What to work on —
Among the entries below, find each line holding "next" and return it.

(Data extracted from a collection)
********

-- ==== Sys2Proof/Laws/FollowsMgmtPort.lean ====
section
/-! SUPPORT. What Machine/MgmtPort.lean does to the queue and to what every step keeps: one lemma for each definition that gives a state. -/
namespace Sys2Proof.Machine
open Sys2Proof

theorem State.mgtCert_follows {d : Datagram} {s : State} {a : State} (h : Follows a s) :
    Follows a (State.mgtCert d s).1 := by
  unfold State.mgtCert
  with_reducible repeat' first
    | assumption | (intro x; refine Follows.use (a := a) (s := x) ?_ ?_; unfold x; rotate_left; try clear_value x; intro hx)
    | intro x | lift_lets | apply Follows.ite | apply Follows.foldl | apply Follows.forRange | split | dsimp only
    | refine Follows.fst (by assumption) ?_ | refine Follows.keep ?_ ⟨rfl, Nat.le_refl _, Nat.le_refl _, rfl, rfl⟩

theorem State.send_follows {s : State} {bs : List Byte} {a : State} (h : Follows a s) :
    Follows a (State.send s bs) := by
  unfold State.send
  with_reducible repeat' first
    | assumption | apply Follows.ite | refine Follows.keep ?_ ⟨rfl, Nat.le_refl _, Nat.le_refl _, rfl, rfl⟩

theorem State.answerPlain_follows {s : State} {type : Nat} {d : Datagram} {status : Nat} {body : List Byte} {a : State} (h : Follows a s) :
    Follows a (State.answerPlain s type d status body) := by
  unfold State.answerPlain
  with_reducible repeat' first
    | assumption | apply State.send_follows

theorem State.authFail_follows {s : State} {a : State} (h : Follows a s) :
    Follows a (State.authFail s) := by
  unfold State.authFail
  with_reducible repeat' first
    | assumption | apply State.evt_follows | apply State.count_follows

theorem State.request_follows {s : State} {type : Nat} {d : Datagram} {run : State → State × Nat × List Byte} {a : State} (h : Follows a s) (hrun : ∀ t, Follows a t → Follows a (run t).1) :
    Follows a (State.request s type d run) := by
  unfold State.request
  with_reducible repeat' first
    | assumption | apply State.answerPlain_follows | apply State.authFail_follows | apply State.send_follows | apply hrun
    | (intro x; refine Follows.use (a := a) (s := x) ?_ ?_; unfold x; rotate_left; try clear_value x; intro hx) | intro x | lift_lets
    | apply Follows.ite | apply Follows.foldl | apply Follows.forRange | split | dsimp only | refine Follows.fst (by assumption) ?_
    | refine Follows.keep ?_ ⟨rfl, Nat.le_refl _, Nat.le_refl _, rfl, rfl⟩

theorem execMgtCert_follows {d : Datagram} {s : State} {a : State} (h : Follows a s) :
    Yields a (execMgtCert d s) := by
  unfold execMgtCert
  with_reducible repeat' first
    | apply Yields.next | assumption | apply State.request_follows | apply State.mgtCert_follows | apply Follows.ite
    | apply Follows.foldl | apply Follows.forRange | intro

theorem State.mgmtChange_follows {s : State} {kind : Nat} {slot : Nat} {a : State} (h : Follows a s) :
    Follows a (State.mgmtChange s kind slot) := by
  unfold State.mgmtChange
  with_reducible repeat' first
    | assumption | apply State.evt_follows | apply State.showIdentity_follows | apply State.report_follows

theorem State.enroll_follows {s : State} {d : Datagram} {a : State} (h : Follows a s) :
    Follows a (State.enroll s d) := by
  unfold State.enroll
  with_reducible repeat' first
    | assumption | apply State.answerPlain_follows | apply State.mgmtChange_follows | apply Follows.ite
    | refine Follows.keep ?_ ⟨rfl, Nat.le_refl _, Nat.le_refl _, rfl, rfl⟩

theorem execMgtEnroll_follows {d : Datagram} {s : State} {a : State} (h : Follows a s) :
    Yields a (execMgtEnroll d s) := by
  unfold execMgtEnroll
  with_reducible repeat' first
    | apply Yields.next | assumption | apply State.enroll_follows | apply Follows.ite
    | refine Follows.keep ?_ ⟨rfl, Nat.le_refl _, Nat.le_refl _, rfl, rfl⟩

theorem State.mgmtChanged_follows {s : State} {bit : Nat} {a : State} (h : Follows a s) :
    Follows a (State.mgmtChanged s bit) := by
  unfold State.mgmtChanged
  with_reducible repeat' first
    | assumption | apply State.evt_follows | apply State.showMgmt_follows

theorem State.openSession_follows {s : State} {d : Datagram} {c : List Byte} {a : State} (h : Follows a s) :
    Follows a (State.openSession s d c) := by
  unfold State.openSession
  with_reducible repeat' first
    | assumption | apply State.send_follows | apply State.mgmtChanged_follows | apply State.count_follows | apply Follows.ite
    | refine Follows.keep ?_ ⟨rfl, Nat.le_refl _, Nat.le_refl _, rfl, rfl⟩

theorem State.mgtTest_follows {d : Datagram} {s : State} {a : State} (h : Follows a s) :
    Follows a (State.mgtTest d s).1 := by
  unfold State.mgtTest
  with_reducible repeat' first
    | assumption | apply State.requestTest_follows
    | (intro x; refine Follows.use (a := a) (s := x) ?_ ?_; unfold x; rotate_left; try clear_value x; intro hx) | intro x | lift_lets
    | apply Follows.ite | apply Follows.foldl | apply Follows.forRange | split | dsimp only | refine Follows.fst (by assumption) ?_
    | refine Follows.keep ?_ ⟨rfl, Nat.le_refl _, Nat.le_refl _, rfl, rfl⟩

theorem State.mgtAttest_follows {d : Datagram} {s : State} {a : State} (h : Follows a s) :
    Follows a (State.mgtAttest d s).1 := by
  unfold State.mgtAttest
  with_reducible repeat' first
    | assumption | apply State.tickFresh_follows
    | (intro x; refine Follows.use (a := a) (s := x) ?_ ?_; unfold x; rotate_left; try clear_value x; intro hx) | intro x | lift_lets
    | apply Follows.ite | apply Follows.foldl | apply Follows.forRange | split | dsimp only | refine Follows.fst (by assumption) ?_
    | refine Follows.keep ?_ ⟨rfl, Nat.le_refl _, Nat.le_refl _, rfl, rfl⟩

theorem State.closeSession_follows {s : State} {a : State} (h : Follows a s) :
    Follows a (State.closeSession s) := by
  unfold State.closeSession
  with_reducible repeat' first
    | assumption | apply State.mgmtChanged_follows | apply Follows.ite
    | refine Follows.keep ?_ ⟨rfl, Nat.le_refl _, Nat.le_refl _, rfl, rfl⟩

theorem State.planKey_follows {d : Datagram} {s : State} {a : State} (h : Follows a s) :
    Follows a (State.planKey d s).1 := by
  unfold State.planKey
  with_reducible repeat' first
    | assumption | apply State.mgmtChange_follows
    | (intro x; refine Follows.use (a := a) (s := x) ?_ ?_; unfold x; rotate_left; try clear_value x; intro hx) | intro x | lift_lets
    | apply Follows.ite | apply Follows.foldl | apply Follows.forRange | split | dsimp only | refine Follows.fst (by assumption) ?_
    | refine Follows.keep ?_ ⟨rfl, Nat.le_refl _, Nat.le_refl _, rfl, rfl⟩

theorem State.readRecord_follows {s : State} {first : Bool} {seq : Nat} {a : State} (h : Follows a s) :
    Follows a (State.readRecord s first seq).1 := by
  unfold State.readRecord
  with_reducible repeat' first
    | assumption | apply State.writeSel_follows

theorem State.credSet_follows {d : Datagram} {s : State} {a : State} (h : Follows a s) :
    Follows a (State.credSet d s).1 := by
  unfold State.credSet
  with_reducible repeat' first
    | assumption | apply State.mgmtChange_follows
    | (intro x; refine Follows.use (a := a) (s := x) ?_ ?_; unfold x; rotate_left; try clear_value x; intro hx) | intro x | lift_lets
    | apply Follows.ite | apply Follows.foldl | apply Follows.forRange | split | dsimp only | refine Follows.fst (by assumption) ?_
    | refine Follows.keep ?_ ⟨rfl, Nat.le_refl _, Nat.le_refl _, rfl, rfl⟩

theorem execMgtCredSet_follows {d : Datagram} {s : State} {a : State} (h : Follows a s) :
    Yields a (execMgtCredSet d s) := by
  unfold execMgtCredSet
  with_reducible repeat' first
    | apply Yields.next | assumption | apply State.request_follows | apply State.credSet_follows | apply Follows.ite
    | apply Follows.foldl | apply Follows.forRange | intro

********

Answer to this task —
    | apply Yields.next | assumption | apply State.request_follows | apply State.mgtCert_follows | apply Follows.ite
    | apply Yields.next | assumption | apply State.enroll_follows | apply Follows.ite
    | apply Yields.next | assumption | apply State.request_follows | apply State.credSet_follows | apply Follows.ite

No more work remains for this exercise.